(Data for analysis begins)

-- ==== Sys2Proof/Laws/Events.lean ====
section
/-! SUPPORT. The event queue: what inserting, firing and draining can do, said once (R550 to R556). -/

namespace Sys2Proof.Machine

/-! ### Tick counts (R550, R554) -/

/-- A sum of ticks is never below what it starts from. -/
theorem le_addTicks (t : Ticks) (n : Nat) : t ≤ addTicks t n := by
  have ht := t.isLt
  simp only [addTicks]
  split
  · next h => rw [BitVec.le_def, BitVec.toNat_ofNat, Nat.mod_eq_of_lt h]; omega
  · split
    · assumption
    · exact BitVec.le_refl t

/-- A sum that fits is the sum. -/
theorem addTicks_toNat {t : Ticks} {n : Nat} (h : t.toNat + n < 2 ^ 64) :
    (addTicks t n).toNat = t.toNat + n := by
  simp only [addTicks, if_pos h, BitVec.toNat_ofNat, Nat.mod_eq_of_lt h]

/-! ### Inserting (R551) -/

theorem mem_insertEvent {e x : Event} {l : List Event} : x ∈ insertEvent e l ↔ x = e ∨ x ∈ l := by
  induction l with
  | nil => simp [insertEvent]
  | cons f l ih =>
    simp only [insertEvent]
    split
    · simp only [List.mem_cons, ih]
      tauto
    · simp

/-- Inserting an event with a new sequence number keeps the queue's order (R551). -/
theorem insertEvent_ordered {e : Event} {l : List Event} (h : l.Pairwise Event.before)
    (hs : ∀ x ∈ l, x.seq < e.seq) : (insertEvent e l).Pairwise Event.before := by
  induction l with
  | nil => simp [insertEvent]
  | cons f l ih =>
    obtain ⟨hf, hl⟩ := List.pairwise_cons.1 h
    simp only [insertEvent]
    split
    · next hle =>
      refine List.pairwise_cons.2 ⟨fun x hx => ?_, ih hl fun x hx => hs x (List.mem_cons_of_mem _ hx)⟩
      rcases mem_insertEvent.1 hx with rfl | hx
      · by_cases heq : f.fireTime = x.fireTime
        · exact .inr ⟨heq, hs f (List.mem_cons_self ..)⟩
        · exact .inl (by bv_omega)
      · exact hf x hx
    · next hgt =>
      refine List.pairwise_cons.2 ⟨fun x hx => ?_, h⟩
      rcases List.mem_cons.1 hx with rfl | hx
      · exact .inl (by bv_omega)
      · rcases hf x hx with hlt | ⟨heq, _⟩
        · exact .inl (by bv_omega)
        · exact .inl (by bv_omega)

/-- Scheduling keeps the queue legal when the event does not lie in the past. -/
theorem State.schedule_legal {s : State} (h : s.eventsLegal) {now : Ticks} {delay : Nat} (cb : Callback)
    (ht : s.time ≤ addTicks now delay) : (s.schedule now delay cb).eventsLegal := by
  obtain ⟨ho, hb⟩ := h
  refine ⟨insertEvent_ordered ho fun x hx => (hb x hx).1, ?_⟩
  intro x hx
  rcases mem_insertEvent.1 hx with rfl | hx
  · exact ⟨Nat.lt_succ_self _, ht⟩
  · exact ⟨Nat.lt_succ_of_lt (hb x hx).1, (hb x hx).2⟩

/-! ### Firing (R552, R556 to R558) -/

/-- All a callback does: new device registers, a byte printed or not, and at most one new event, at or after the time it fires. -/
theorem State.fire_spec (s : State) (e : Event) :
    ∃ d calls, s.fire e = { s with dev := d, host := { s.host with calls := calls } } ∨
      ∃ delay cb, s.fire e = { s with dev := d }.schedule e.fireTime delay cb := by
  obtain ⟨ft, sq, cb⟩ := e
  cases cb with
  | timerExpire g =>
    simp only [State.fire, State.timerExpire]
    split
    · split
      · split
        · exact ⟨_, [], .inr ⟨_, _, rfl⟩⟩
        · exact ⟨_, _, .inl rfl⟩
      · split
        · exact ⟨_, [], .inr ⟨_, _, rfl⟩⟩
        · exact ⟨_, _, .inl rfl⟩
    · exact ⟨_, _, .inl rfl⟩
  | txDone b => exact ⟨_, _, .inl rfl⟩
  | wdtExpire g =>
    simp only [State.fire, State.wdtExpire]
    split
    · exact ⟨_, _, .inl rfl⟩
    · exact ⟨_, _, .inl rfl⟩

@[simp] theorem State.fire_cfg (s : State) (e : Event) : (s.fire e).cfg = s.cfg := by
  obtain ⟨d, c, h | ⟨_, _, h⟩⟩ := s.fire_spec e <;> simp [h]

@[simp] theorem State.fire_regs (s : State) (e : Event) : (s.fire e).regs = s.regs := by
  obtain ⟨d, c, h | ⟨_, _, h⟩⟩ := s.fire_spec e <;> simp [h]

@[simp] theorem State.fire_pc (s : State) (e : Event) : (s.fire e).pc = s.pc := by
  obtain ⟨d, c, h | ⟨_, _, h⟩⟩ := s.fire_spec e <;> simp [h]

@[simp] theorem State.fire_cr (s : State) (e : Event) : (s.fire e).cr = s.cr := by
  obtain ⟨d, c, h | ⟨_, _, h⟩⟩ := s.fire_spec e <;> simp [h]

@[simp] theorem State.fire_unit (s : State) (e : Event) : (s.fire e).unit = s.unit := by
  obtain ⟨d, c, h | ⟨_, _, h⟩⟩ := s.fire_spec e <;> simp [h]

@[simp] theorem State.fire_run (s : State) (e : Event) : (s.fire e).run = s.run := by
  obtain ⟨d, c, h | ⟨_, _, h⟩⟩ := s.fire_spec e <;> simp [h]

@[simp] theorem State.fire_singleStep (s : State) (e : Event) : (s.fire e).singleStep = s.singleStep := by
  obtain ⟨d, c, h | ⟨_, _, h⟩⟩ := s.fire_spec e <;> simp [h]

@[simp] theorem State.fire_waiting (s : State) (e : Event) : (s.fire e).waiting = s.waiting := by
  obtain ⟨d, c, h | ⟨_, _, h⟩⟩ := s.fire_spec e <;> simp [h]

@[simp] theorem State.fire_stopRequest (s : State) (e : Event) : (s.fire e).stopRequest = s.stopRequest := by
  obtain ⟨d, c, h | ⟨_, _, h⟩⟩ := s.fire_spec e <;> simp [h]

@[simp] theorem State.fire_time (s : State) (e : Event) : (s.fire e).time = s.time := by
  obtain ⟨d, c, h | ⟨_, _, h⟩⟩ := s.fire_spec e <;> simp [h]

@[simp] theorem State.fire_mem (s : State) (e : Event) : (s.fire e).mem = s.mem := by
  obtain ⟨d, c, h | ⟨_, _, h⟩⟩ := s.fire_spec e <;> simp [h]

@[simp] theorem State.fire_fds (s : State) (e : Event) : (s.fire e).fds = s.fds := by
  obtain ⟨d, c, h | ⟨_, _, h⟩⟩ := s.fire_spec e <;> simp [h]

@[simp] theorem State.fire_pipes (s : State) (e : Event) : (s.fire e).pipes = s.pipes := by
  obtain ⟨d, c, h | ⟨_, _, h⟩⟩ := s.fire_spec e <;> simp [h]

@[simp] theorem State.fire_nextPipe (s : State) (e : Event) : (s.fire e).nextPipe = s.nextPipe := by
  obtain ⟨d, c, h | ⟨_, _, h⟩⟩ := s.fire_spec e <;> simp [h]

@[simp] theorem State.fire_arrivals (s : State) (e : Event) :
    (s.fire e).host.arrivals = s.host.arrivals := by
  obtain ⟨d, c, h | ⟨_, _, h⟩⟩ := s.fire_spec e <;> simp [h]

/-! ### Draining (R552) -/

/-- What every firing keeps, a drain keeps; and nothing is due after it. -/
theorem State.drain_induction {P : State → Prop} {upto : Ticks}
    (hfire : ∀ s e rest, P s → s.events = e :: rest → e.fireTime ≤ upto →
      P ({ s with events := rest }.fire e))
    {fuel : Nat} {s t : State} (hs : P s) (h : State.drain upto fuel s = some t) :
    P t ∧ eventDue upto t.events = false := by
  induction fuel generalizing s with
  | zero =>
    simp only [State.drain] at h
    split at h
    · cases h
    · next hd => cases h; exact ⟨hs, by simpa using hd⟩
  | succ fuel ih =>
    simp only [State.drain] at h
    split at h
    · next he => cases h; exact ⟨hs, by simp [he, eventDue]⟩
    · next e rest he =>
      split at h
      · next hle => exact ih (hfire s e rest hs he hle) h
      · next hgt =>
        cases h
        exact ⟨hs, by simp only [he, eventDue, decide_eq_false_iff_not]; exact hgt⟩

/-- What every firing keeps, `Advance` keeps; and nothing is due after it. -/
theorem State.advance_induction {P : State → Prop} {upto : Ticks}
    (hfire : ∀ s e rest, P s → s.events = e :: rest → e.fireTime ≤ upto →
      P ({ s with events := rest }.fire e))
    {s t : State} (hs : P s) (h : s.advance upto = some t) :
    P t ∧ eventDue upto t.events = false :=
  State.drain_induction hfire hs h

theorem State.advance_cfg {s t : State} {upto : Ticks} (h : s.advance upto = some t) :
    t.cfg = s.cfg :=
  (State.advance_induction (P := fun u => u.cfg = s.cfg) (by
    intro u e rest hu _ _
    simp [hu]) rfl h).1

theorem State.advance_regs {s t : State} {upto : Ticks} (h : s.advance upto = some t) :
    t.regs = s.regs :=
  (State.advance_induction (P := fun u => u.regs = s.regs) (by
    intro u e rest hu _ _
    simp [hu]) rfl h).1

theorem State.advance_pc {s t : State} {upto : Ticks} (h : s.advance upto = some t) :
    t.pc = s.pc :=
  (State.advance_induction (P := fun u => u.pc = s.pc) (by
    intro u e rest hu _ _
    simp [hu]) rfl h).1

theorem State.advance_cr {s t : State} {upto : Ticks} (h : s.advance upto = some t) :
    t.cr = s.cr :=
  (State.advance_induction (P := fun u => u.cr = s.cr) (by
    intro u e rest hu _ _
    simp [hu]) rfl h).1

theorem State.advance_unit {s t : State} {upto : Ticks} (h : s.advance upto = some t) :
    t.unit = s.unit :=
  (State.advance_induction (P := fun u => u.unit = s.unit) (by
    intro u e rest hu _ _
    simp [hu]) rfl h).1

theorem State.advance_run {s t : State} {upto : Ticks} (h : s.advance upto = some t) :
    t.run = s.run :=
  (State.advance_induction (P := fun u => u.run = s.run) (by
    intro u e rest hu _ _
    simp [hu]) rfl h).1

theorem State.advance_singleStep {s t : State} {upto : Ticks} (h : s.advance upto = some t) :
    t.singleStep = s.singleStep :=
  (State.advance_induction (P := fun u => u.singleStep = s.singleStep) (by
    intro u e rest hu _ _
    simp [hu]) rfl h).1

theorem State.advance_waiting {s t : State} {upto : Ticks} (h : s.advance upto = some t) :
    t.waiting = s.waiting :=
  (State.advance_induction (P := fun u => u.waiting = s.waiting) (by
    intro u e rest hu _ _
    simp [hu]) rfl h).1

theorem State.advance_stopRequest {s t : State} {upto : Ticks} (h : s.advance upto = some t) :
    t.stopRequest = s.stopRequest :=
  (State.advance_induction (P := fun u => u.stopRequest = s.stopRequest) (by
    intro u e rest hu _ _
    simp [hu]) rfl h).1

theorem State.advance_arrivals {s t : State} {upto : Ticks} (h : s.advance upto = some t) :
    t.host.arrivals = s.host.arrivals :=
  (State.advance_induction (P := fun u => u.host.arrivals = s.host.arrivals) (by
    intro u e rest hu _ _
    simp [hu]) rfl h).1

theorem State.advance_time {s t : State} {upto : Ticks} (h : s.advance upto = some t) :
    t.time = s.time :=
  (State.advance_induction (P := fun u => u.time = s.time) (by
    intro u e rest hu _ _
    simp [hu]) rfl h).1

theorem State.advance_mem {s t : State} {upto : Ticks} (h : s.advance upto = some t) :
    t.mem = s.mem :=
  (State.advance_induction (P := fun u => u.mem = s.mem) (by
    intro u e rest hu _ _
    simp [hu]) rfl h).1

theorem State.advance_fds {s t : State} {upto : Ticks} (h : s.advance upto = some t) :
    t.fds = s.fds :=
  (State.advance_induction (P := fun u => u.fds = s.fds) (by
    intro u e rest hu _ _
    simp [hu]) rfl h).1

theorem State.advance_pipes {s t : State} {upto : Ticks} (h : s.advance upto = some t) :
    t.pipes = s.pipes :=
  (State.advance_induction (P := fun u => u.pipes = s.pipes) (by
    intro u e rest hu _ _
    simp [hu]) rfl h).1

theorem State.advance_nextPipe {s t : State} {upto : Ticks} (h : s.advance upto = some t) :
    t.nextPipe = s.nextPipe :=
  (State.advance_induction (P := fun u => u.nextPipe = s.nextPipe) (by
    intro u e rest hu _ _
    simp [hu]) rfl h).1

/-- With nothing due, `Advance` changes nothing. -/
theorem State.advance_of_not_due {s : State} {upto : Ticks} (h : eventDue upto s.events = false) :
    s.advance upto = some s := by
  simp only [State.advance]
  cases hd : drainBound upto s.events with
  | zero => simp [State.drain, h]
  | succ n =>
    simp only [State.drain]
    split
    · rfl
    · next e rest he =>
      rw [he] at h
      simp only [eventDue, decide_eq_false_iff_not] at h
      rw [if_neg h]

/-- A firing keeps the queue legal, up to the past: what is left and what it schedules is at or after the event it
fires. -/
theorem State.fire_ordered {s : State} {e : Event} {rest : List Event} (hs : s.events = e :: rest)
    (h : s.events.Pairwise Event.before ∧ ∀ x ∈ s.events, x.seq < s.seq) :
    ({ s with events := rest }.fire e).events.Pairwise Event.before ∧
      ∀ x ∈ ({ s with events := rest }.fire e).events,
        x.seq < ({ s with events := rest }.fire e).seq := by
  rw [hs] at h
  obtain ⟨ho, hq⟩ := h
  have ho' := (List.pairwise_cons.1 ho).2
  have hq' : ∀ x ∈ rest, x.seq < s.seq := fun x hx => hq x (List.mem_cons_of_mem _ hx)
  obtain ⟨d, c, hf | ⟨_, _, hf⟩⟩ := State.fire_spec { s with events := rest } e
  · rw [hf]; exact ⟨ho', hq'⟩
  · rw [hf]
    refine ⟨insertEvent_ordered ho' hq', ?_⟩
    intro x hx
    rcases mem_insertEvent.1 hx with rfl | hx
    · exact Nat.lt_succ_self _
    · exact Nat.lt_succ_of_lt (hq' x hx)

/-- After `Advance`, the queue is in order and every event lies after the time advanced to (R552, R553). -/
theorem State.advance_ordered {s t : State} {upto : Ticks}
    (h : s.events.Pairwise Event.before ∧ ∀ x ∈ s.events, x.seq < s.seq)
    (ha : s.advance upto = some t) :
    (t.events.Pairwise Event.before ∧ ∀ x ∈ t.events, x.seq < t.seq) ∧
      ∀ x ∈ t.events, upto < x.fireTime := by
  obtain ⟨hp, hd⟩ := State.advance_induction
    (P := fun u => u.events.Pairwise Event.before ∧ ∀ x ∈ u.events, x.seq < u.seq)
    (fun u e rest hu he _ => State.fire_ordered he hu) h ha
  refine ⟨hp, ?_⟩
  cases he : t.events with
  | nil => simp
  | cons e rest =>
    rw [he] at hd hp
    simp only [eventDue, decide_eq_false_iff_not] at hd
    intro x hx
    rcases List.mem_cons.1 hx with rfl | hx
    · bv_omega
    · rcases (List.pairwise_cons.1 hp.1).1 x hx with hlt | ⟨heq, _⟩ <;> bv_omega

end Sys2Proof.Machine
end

(Data for analysis ends)

**Prompt:**
Pick out all lines from the data above in which the word "Prop" appears.

**Completed task:**
theorem State.drain_induction {P : State → Prop} {upto : Ticks}
theorem State.advance_induction {P : State → Prop} {upto : Ticks}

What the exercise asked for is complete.